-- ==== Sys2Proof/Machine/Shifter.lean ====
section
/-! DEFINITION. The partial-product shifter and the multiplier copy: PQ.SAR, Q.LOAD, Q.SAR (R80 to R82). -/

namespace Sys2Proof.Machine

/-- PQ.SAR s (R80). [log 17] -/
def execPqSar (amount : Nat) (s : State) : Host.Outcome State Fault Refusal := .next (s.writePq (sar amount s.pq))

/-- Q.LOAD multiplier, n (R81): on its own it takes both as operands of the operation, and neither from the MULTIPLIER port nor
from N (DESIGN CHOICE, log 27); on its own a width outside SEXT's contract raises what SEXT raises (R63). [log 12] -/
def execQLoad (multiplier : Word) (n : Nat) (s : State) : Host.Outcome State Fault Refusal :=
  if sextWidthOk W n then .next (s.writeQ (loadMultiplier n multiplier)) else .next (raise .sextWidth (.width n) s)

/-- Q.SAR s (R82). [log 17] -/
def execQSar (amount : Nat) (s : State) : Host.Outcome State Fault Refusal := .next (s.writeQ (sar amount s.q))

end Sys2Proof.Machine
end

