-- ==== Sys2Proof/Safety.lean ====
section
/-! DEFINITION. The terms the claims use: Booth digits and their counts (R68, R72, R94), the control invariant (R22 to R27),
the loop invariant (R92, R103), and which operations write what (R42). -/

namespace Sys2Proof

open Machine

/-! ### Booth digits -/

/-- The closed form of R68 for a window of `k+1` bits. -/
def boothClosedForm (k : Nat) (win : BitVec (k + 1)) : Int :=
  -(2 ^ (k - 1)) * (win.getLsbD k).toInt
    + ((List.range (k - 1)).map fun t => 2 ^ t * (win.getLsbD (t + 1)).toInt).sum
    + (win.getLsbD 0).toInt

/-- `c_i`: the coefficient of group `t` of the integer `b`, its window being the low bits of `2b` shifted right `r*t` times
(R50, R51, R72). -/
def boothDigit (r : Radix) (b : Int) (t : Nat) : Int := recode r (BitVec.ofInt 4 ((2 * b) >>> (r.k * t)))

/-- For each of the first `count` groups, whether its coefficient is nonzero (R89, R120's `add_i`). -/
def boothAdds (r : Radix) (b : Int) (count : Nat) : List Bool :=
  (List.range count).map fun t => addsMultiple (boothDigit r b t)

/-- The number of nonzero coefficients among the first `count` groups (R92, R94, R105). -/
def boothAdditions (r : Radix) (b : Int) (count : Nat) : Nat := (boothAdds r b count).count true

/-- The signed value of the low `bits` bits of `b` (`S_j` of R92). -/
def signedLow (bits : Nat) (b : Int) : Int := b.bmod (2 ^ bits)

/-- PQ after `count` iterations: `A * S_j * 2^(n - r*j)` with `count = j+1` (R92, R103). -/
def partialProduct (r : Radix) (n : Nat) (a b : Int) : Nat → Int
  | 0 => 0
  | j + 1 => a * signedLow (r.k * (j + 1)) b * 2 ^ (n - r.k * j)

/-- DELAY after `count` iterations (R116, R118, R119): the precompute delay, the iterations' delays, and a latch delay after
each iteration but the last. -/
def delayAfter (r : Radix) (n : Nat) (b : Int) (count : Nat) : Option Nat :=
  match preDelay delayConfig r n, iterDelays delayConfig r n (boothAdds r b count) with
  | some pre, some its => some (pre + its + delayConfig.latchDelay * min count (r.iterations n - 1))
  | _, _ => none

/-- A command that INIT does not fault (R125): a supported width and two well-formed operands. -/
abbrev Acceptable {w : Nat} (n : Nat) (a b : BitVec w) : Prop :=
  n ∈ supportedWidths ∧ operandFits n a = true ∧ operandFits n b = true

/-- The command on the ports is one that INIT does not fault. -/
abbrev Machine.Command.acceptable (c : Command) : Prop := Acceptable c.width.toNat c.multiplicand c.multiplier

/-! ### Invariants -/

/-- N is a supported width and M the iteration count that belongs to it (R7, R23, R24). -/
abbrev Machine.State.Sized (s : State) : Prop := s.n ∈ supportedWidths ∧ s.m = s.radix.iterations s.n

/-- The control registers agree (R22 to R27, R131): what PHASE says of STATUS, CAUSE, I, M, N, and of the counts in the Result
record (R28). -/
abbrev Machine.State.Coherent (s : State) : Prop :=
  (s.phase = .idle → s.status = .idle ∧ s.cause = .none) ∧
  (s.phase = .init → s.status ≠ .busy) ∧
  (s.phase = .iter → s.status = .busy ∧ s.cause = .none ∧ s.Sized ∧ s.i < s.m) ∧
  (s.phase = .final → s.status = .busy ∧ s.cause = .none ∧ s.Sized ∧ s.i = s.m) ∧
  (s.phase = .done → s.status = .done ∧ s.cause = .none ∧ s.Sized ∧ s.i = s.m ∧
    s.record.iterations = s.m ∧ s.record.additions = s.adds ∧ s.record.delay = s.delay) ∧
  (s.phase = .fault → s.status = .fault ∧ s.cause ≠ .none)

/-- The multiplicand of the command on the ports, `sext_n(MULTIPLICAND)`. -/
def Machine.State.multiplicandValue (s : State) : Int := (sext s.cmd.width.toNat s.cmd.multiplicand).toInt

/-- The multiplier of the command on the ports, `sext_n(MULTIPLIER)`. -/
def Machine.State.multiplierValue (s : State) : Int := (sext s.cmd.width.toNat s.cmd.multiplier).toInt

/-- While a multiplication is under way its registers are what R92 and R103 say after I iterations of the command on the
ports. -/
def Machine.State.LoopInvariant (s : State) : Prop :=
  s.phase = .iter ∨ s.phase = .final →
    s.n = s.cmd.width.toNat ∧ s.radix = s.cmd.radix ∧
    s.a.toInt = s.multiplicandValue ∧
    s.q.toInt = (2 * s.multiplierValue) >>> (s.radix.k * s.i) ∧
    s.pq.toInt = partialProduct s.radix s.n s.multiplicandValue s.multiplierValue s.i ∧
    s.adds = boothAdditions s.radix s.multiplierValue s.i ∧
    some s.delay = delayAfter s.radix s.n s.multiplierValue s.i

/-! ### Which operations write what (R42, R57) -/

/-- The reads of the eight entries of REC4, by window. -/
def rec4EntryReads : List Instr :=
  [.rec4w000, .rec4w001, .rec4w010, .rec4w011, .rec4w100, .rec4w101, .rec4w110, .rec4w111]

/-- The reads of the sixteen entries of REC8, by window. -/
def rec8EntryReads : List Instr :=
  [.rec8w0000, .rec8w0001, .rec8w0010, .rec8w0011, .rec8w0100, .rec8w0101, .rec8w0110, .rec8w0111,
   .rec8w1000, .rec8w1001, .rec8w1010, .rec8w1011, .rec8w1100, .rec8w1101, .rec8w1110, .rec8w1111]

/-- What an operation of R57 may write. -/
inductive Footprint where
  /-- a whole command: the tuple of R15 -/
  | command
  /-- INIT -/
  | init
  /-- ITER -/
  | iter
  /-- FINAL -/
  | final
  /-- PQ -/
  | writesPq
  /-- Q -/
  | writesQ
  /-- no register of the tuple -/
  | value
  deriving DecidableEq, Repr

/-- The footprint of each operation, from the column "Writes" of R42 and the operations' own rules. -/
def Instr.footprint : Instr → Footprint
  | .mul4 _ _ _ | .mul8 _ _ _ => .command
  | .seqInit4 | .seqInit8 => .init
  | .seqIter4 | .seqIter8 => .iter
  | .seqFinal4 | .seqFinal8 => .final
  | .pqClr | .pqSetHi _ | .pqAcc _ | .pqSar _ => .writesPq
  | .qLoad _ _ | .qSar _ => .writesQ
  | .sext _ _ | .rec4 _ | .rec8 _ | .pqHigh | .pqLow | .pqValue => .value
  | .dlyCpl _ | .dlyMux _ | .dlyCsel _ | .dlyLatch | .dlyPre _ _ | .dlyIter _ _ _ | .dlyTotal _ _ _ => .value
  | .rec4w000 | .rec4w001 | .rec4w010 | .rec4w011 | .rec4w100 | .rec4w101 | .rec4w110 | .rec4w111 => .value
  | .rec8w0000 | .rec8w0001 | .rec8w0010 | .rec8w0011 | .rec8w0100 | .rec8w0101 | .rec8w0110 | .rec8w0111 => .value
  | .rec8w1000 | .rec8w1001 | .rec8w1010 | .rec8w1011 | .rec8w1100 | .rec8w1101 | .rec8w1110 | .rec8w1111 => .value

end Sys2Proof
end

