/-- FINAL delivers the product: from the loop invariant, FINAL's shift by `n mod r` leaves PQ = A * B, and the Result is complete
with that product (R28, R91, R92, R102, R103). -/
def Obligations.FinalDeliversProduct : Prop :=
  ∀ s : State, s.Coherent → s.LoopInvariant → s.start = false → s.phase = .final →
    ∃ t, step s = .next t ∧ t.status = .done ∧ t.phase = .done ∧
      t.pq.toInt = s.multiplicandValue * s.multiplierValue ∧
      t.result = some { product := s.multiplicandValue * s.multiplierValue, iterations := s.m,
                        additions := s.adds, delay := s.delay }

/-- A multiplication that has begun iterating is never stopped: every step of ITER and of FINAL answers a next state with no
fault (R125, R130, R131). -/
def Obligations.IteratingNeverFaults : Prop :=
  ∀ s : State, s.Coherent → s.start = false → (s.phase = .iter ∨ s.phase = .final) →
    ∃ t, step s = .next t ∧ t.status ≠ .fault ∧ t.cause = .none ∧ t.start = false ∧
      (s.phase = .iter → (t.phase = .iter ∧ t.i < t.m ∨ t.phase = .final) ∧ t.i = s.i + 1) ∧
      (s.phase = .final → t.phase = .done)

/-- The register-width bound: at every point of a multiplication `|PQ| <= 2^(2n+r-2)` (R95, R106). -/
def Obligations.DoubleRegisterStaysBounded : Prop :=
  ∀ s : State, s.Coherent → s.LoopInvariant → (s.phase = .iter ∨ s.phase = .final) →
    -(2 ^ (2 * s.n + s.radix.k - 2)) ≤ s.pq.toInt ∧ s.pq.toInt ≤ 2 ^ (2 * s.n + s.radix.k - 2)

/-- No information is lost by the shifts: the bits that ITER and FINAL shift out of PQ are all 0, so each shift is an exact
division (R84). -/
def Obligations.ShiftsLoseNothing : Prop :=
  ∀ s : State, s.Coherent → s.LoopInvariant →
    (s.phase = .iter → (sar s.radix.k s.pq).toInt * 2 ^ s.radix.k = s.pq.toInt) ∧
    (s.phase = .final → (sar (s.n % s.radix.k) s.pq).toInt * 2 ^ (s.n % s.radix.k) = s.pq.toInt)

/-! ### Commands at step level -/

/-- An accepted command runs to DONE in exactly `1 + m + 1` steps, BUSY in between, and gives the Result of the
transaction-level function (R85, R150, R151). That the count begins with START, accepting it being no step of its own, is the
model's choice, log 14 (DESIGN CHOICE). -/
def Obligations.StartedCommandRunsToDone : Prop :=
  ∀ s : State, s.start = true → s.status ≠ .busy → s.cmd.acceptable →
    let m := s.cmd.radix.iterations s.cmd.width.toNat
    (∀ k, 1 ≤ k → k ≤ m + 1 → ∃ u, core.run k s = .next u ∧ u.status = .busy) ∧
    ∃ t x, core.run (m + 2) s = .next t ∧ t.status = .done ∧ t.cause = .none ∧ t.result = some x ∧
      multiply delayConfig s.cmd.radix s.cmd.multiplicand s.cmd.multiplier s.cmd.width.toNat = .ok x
========
ACTIVITY ▸ Repeat the entries above verbatim, but only from the line that has "may write. -/" down to the line that has "deriving DecidableEq, Repr", inclusive.

TASK SOLUTION ▸
/-- What an operation of R57 may write. -/
inductive Footprint where
  /-- a whole command: the tuple of R15 -/
  | command
  /-- INIT -/
  | init
  /-- ITER -/
  | iter
  /-- FINAL -/
  | final
  /-- PQ -/
  | writesPq
  /-- Q -/
  | writesQ
  /-- no register of the tuple -/
  | value
  deriving DecidableEq, Repr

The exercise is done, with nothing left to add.